I don't know how I can say, with my limited English, things without
being always accused of creating misleading things.

Correct things if you think my words create possible confusion in
their interpretation, but please don't over-exhibit them. I don't know
how non-English native writers can participate here if all differences
of interpretations caused by possible use of inappropriate English
terms are answered with flame. This is really frustrating...

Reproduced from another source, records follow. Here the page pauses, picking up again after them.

-- ==== Sys2Proof/Machine/Tick.lean ====
section
/-! DEFINITION. A microsecond of time with no command waiting: the free-running counter of FLT_TIME and the DAC samples. -/

namespace Sys2Proof.Machine

/-- DAC samples up to time `t` in µs: 6.25 MS/s (R321). DESIGN CHOICE, assumption 94. -/
def dacSamples (t : Nat) : Nat := 25 * t / 4

/-- One DAC sample: every running channel's code is checked for saturation and its accumulator advances (R321, R322). -/
def State.dacTick (s : State) : State :=
  (List.range 8).foldl (fun s ch => if s.dacRuns ch then (s.dacSample ch).dacStep ch else s) s

/-- `n` DAC samples. -/
def State.dacTicks : Nat → State → State
  | 0, s => s
  | n + 1, s => State.dacTicks n s.dacTick

/-- Since when every lane has been stopped, in ACTIVE (R383). -/
def State.idleTick (s : State) : State :=
  let stopped := decide (s.getF R.pwrState F.pwrStateState = 0) && !s.laneStarted
  { s with pwr := { s.pwr with idleAt := sinceIf stopped s.pwr.idleAt s.timeUs } }

/-- A microsecond passes (R322, R383, R424). -/
def State.tick (s : State) : State :=
  let s := s.idleTick
  State.dacTicks (dacSamples (s.timeUs + 1) - dacSamples s.timeUs) { s with timeUs := s.timeUs + 1 }

end Sys2Proof.Machine
end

The important words in my sentence is considered specially,
where specially does not imply only. It's just that Turkish and
Azeri are already given special treatment in Unicode, which already
includes language exceptions in its technical algorithms (notably
for character foldings).

And according to this treatment, the U+0069 character is already
intended to have a semantic value of a dotted i and not a dotless
i in languages where this creates a semantic difference, so the
question of the Soft_Dotted property is more glyphic than purely
semantic, and it has a semantic behavior (at the abstract text
level where Unicode is supposed to standardize things) mostly in
case folding operations where the actual encoding of the converted
abstract text is important.

The rest of the description of the Soft_Dotted property is mostly a
recommandation for authors of fonts and text renderers, so that
they should *preserve this semantic difference* in the rendered text
between abstract letters dotted and dotless i's... And this does
not affect the encoding of the abstract text or any algorithmic
transformation of the encoded abstract text.

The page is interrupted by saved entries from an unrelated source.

/-! ### The peer link (R262 to R265, R347 to R352) -/

/-- Folio messages for this device, with a current generation where they echo one, act on their transfers; a stale reply is
dropped and counted (R263 to R265, R289, R349). Rests in part on the model's own choice: assumption 41. -/
def Obligations.FolioMessages : Prop :=
  ∀ (s u : State) (p : PortIx) (f : Frame) (e : PeerExt) (bs : Bytes),
    (∀ m, s.rxPeer p 0x60 f = (u, some (e, bs)) →
      exec (.folioOffer p f m) s = .next (u.gotOffer e.src.toNat e.ctx.toNat e.gen.toNat m)) ∧
    (∀ n, s.rxPeer p 0x61 f = (u, some (e, bs)) → u.staleReply e = false →
      exec (.folioAccept p f n) s = .next (u.gotAccept e.src.toNat n.toNat)) ∧
    (∀ c, s.rxPeer p 0x62 f = (u, some (e, bs)) → u.staleReply e = false →
      exec (.folioRefuse p f c) s = .next (u.gotRefuse e.src.toNat c.toNat)) ∧
    (∀ off data, s.rxPeer p 0x63 f = (u, some (e, bs)) →
      exec (.folioData p f off data) s = .next (u.gotData e.src.toNat e.ctx.toNat e.gen.toNat off data)) ∧
    (∀ n h, s.rxPeer p 0x64 f = (u, some (e, bs)) →
      exec (.folioDone p f n h) s = .next (u.gotDone e.src.toNat e.ctx.toNat e.gen.toNat n h)) ∧
    (∀ n, s.rxPeer p 0x65 f = (u, some (e, bs)) →
      (u.staleReply e = false → exec (.folioAck p f n) s = .next (u.gotAck e.src.toNat n.toNat)) ∧
      (u.staleReply e = true → ∃ t, exec (.folioAck p f n) s = .next t ∧ u.regsBut t [R.dspStatus, R.dspStaleEvt] ∧
        t.reg R.dspStaleEvt = satInc (u.reg R.dspStaleEvt) 1 ∧ u.regsOnly t))

/-- A refused or timed-out transfer of a sender ends, its folio returns from state 3 to 2, and STK_STATUS.xfer_fail is set; a
piece of FOLIO_DATA is taken into its transfer (R263, R265). -/
def Obligations.FolioTransferEnds : Prop :=
  ∀ (s : State) (call : Nat) (x : Xfer) (g : Folio), s.stk.xfers.get? call = some x →
    (x.sender = true → s.folio call = some g → g.st = 3 → x.lastAt + 1000 * s.xferTimeout ≤ s.timeUs →
      ∃ t, exec (.xferTimeout call) s = .next t ∧ t.stk.xfers.get? call = none ∧ t.folio call = some { g with st := 2 } ∧
        t.isSet R.stkStatus F.stkStatusXferFail = true ∧ t.reg R.stkXferEvt = satInc (s.reg R.stkXferEvt) 1) ∧
    (∀ (src c gen off : Nat) (data : Bytes), s.xferOf false src (fun y => y.peerCtx == c && y.peerGen == gen) = some (call, x) →
      data.length ≤ 2048 → off + data.length ≤ x.dataLen →
      ∃ y, (s.gotData src c gen off data).stk.xfers.get? call = some y ∧ y.gotLen = x.gotLen + data.length ∧
        y.lastAt = s.timeUs ∧ (data ≠ [] → y.got.getRun 0 off data.length = data))

/-- A member's heartbeat renews what is known of it and shows it alive; a heartbeat of this device is sent every hb_period; a
member missed for hb_miss periods is lost, and the acting manager says so; a notice is applied and raises
FLT_HOST_STATUS.peer for another member's (R350, R351). -/
def Obligations.FabricMembers : Prop :=
  ∀ s : State,
    (∀ (u : State) (p : PortIx) (f : Frame) (e : PeerExt) (bs : Bytes) (i : Nat), s.rxPeer p 0x70 f = (u, some (e, bs)) →
      u.fabOf (leAt bs 0 16) = some i → u.isFm = false →
      ∃ t, exec (.heartbeat p f) s = .next t ∧ (t.member i).hbAt = u.timeUs ∧ (t.member i).lost = false ∧
        (t.member i).state = leAt bs 0x14 1 ∧ (t.member i).fenced = leAt bs 0x16 2 ∧ u.regsBut t [R.prtFab]) ∧
    (s.inFabric = true → s.prt.fab.lastHbAt + s.hbPeriod ≤ s.timeUs →
      ∃ t, exec .heartbeatPeriod s = .next t ∧ t.prt.fab.lastHbAt = s.timeUs ∧
        t = { s.sendHeartbeats with prt := t.prt }) ∧
    (∀ i : Fin 8, s.isFm = true → i.val ≠ s.fabIndex → (s.member i).lost = false → s.fabDev i ≠ 0 →
      (s.member i).hbAt + s.fabP P.fabHbMiss * s.hbPeriod ≤ s.timeUs →
      ∃ t, exec (.hbMiss i) s = .next t ∧ t = (s.setMember i { s.member i with lost := true }).notice i 1 ∧
        (t.member i).lost = true) ∧
    (∀ (u : State) (p : PortIx) (f : Frame) (e : PeerExt) (bs : Bytes) (i : Nat), s.rxPeer p 0x71 f = (u, some (e, bs)) →
      u.fabOf (leAt bs 0 16) = some i → i ≠ u.fabIndex → leAt bs 0x14 1 = 1 →
      ∃ t, exec (.fenceNotice p f) s = .next t ∧ (t.member i).lost = true ∧ (t.member i).fenced = leAt bs 0x16 2 ∧
        t.isSet R.fltHostStatus F.fltHostStatusPeer = true ∧ t.regNat R.prtFabSeq = leAt bs 0x10 4)

/-- The backup that misses hb_miss heartbeats of the acting manager takes the role and broadcasts reason 1 about the old manager,
then reason 5 about itself; when the configured manager has been heard for 1 s without a gap, reason 4 is broadcast about it and
the role handed back; a member without a backup keeps the notices and logs PRT_FM_LOST (R352). -/
def Obligations.ActingManager : Prop :=
  ∀ s : State,
    (∀ i : Fin 8, s.inFabric = true → s.isFm = false → s.actingFm = i.val → i.val ≠ s.fabIndex → (s.member i).lost = false →
      s.fabDev i ≠ 0 → (s.member i).hbAt + s.fabP P.fabHbMiss * s.hbPeriod ≤ s.timeUs →
      (s.fabP P.fabFmBackup = s.fabIndex → ∃ t, exec (.hbMiss i) s = .next t ∧
        t = (((s.setMember i { s.member i with lost := true }).setActing s.fabIndex).notice i 1).notice s.fabIndex 5 ∧
        t.actingFm = s.fabIndex ∧ (t.member i).lost = true) ∧
      (s.fabP P.fabFmBackup = 0xFF ∧ s.fabIndex ≠ 0xFF ∨ s.fabP P.fabFmBackup = i.val → ∃ t, exec (.hbMiss i) s = .next t ∧
        t = (s.setMember i { s.member i with lost := true }).report (Src.peer i) E.prtFmLost (Rep.fw 3) ∧
        (∀ j, j ≠ i.val → t.member j = s.member j) ∧ t.regNat R.prtFabSeq = s.regNat R.prtFabSeq)) ∧
    (let i := s.fabP P.fabFmIndex
     let heard := (s.prt.fab.members.get? i).isSome = true ∧ (s.member i).lost = false
     (s.isFm = true → s.fabIndex ≠ i → heard → (s.member i).runSince + 1000000 ≤ s.timeUs →
       ∃ t, exec .fmReturn s = .next t ∧ t = (s.notice i 4).setActing i ∧ t.actingFm = i ∧ t.isSet R.prtFab F.prtFabFm = false) ∧
     (s.timeUs < (s.member i).runSince + 1000000 → exec .fmReturn s = .next s))

/-! ### Tiles (R42 to R63, R72 to R76) and the accumulators (R169 to R177, R194) -/

/-- TIL_CTRL takes its fields; a group size that is reserved, or that changes while the tile issues, is discarded with
TIL_STATUS.cfg_err; nothing happens while the core's analogue domain is off (R48). A test starts on a tile that is not
issued, ends after (runs + 1) × 16 MVMs with its count and its sums, and ACC_OCC.hw_clr restarts the high-water mark (R76,
R194). Rests in part on the model's own choices: assumptions 42, 43. -/
def Obligations.TileControl : Prop :=
  ∀ (s : State) (c : CoreIx) (t : TileIx) (w : Word),
    (let a := R.tilCtrl c t
     let grp := F.tilCtrlGrpSize.get w
     let taken := grp ≠ 3 ∧ (grp = s.getF a F.tilCtrlGrpSize ∨ s.isSet a F.tilCtrlIssueEn = false)
     (s.domOn (3 * c.val) = false → exec (.tilCtrlWrite c t w) s = .next s) ∧
     (s.domOn (3 * c.val) = true → ∃ u, exec (.tilCtrlWrite c t w) s = .next u ∧
       u.getF a F.tilCtrlTrkEn = F.tilCtrlTrkEn.get w ∧ u.getF a F.tilCtrlGainFix = F.tilCtrlGainFix.get w ∧
       u.getF a F.tilCtrlIssueEn = F.tilCtrlIssueEn.get w ∧
       (taken → u.getF a F.tilCtrlGrpSize = grp ∧ s.regsBut u [a, R.tilState c t] ∧ s.regsOnly u) ∧
       (¬ taken → u.getF a F.tilCtrlGrpSize = s.getF a F.tilCtrlGrpSize ∧ u.isSet (R.tilStatus c t) F.tilStatusCfgErr = true ∧
         u.reg (R.tilCfgEvt c t) = satInc (s.reg (R.tilCfgEvt c t)) 1))) ∧
    (let a := R.tilTestCtrl c
     s.domOn (3 * c.val) = true → s.isSet a F.tilTestCtrlStart = false → F.tilTestCtrlStart.get w = 1 →
     F.tilTestCtrlTile.get w ≤ 67 → (F.tilTestCtrlMode.get w = 1 ∨ F.tilTestCtrlMode.get w = 2) →
     s.isSet (R.tilCtrl c (F.tilTestCtrlTile.get w)) F.tilCtrlIssueEn = false →
     ∃ u, exec (.testStart c w) s = .next u ∧ u.isSet a F.tilTestCtrlStart = true ∧
       u.getF a F.tilTestCtrlTile = F.tilTestCtrlTile.get w ∧ u.getF a F.tilTestCtrlMode = F.tilTestCtrlMode.get w ∧
       u.getF a F.tilTestCtrlRuns = F.tilTestCtrlRuns.get w ∧ s.regsBut u [a] ∧ s.regsOnly u) ∧
    (∀ reps : List (List Int), s.isSet (R.tilTestCtrl c) F.tilTestCtrlStart = true →
      reps.length = 16 * (s.getF (R.tilTestCtrl c) F.tilTestCtrlRuns + 1) →
      (let vs := testVals (s.getF (R.tilTestCtrl c) F.tilTestCtrlMode) reps
       ∃ u, exec (.testComplete c reps) s = .next u ∧ u.isSet (R.tilTestCtrl c) F.tilTestCtrlStart = false ∧
         u.regNat (R.tilTestCount c) = vs.length % 2 ^ 32 ∧
         u.reg (R.tilTestSum c) = BitVec.ofInt 32 vs.sum ∧
         u.regNat (R.tilTestSsqLo c) + 2 ^ 32 * u.regNat (R.tilTestSsqHi c) = (vs.map (fun v => v.natAbs ^ 2)).sum % 2 ^ 64 ∧
         s.regsBut u [R.tilTestCtrl c, R.tilTestCount c, R.tilTestSum c, R.tilTestSsqLo c, R.tilTestSsqHi c] ∧ s.regsOnly u)) ∧
    (∃ u, exec (.hwClr c) s = .next u ∧ u.getF (R.accOcc c) F.accOccHighWater = s.getF (R.accOcc c) F.accOccInUse ∧
      u.getF (R.accOcc c) F.accOccInUse = s.getF (R.accOcc c) F.accOccInUse ∧ s.regsBut u [R.accOcc c] ∧ s.regsOnly u)

/-- An MVM cycle issues at most slew_step slices more than the cycle before, and none in a cycle that the throttle withholds
(R385, R390); the cycle counter advances by one. -/
def Obligations.SlewGuardHolds : Prop :=
  ∀ s : State, ∃ t, exec .mvmCycleBoundary s = .next t ∧ t.pwr.cycle = s.pwr.cycle + 1 ∧
    t.pwr.issued ≤ min 1088 (s.pwr.issued + s.slewStep) ∧ (s.pwr.cycle % s.divider ≠ 0 → t.pwr.issued = 0)

/-- A code in range is clamped, shifted by its gain step and its slice's weight, and added to its column of the entry; the
slice is then complete (R49, R171, R172). A code over range at a step above 0 waits for re-conversion with TIL_STATUS.ovr (R54). -/
def Obligations.SliceAccumulates : Prop :=
  ∀ (s : State) (c : CoreIx) (t : TileIx) (sl : SliceRun) (r : InRun) (e : Nat) (y : AccEntry) (k : ColCode),
    (s.tile c t).slices = [sl] → sl.todo = [k.col.val] → sl.wait = [] → sl.serv = [] →
    (s.tile c t).runs.get? sl.run = some r → r.entry = some e → r.left = 2 → s.accEntry c e = some y →
    (k.ovr = false → ∃ u, exec (.sliceComplete c t [k] []) s = .next u ∧ (u.tile c t).slices = [] ∧
      u.accEntry c e = some { y with
        done := y.done + 1, st := if y.done + 1 = y.need then 2 else y.st,
        vals := y.vals.set k.col.val (y.vals.getD k.col.val 0 + clampI (-255) 255 k.code * 2 ^ (7 - sl.step) * 16 ^ sl.idx) } ∧
      u = { s with mc := u.mc }) ∧
    (k.ovr = true → sl.step ≠ 0 → ∃ u, exec (.sliceComplete c t [k] []) s = .next u ∧
      (u.tile c t).slices = [{ sl with todo := [], wait := [k.col.val] }] ∧ u.accEntry c e = some y ∧
      u.isSet (R.tilStatus c t) F.tilStatusOvr = true ∧ u.reg (R.tilOvrEvt c t) = satInc (s.reg (R.tilOvrEvt c t)) 1 ∧
      s.regsBut u [R.tilStatus c t, R.tilOvrEvt c t])

/-- After 256 quiet inputs the step rises by one and the count restarts (R60). A pip window of 4,096 slices closes: its sums
restart, and a ratio within 0.8 to 1.25 is published; any other is a failed window (R63). A partial that arrives over the
mesh with its context's generation is written into a free entry; a stale one is dropped and counted (R176, R177). -/
def Obligations.TileEvents : Prop :=
  ∀ (s : State) (c : CoreIx) (t : TileIx),
    (s.getF (R.tilRange c t) F.tilRangeQuiet = 256 → s.getF (R.tilRange c t) F.tilRangeStep < 3 →
      ∃ u, exec (.stepRise c t) s = .next u ∧ u.getF (R.tilRange c t) F.tilRangeStep = s.getF (R.tilRange c t) F.tilRangeStep + 1 ∧
        u.getF (R.tilRange c t) F.tilRangeQuiet = 0 ∧ s.regsBut u [R.tilRange c t, R.tilState c t] ∧ s.regsOnly u) ∧
    (s.getF (R.tilPipGain c t) F.tilPipGainUsed = 4096 →
      (let x := s.tile c t
       let ok := 0 < x.pipDen ∧ 4 * x.pipDen ≤ 5 * x.pipNum ∧ 4 * x.pipNum ≤ 5 * x.pipDen
       ∃ u, exec (.pipWindowClose c t) s = .next u ∧ u.getF (R.tilPipGain c t) F.tilPipGainUsed = 0 ∧
         (u.tile c t).pipNum = 0 ∧ (u.tile c t).pipDen = 0 ∧
         (ok → u.getF (R.tilPipGain c t) F.tilPipGainRatio = (roundQ (x.pipNum * 2 ^ 14) x.pipDen.toNat).toNat % 2 ^ 16) ∧
         (¬ ok → u.isSet (R.tilStatus c t) F.tilStatusPipFail = true ∧
           u.reg (R.tilPipfEvt c t) = satInc (s.reg (R.tilPipfEvt c t)) 1))) ∧
    (∀ (hdr : BitVec 64) (vals : List Int), s.meshSource (hdrEntry hdr.toNat vals) = none →
      (let x := hdrEntry hdr.toNat vals
       (s.genOk x.ctx x.gen = true → s.freeAccs c ≠ [] →
         ∃ u e, exec (.meshPartialArrival c hdr vals) s = .next u ∧ e ∈ s.freeAccs c ∧
           u.accEntry c e = some { x with moved := true, token := 0, vals := (List.range 512).map (fun i => vals.getD i 0) } ∧
           (∀ c' e', accKey c' e' ≠ accKey c e → u.accEntry c' e' = s.accEntry c' e') ∧ s.regsBut u [R.accOcc c]) ∧
       (s.genOk x.ctx x.gen = false →
         ∃ u, exec (.meshPartialArrival c hdr vals) s = .next u ∧ u.isSet (R.accStatus c) F.accStatusStale = true ∧
           u.isSet R.dspStatus F.dspStatusStale = true ∧ u.reg (R.accStaleEvt c) = satInc (s.reg (R.accStaleEvt c)) 1 ∧
           u.reg R.dspStaleEvt = satInc (s.reg R.dspStaleEvt) 1 ∧ s.regsOnly u)))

By saying preserve this semantic difference*, I do not imply that
the U+0069 must/should have a dot above: it remains a font design
problem, out of scope of Unicode. There are certainly many ways
to preserve the semantic difference in the rendered text when this
is really appropriate (for example in Turkish and Azeri, or with a
distinct and emphasized rendering of the Turkish dot, including
in possible ligatures with other letters).

FLAME-OFF
And please, do not flame me if this message contains new
terms that also create confusion. I can reread the best I can,
and there are certainly other better ways to say the same thing
in English without these unintentional confusive interpretations,
and I am sorry by advance that such confusion still persist.

Accept the fact that I'm not a Unicode member and Unicode
is only one of my interests, and I have a lot of other
terminologies with which I have to work with.

If you can't accept that approximative English language may
be used by participants here, and refuse to understand the
real intent of users when they write here, then have this
group be moderated, but don't say it is open to discussions
from anybody using Unicode.

For normative aspects, with all exact terms, Unicode has its
web site, its publications, its data files, its working draft
documents, its technical committees, its permanent members,
its chaimans, and even bugcomment report forms to
interact with users at the normative level.
And I am sure that permanent Unicode members do not even
need this newsgroup to exchange their work on normative
documents that are directly sent to the working committee
bureaus, or via private email, phone calls, snail letters, or
their own web sites.
Please don't expect the same linguistic level quality here.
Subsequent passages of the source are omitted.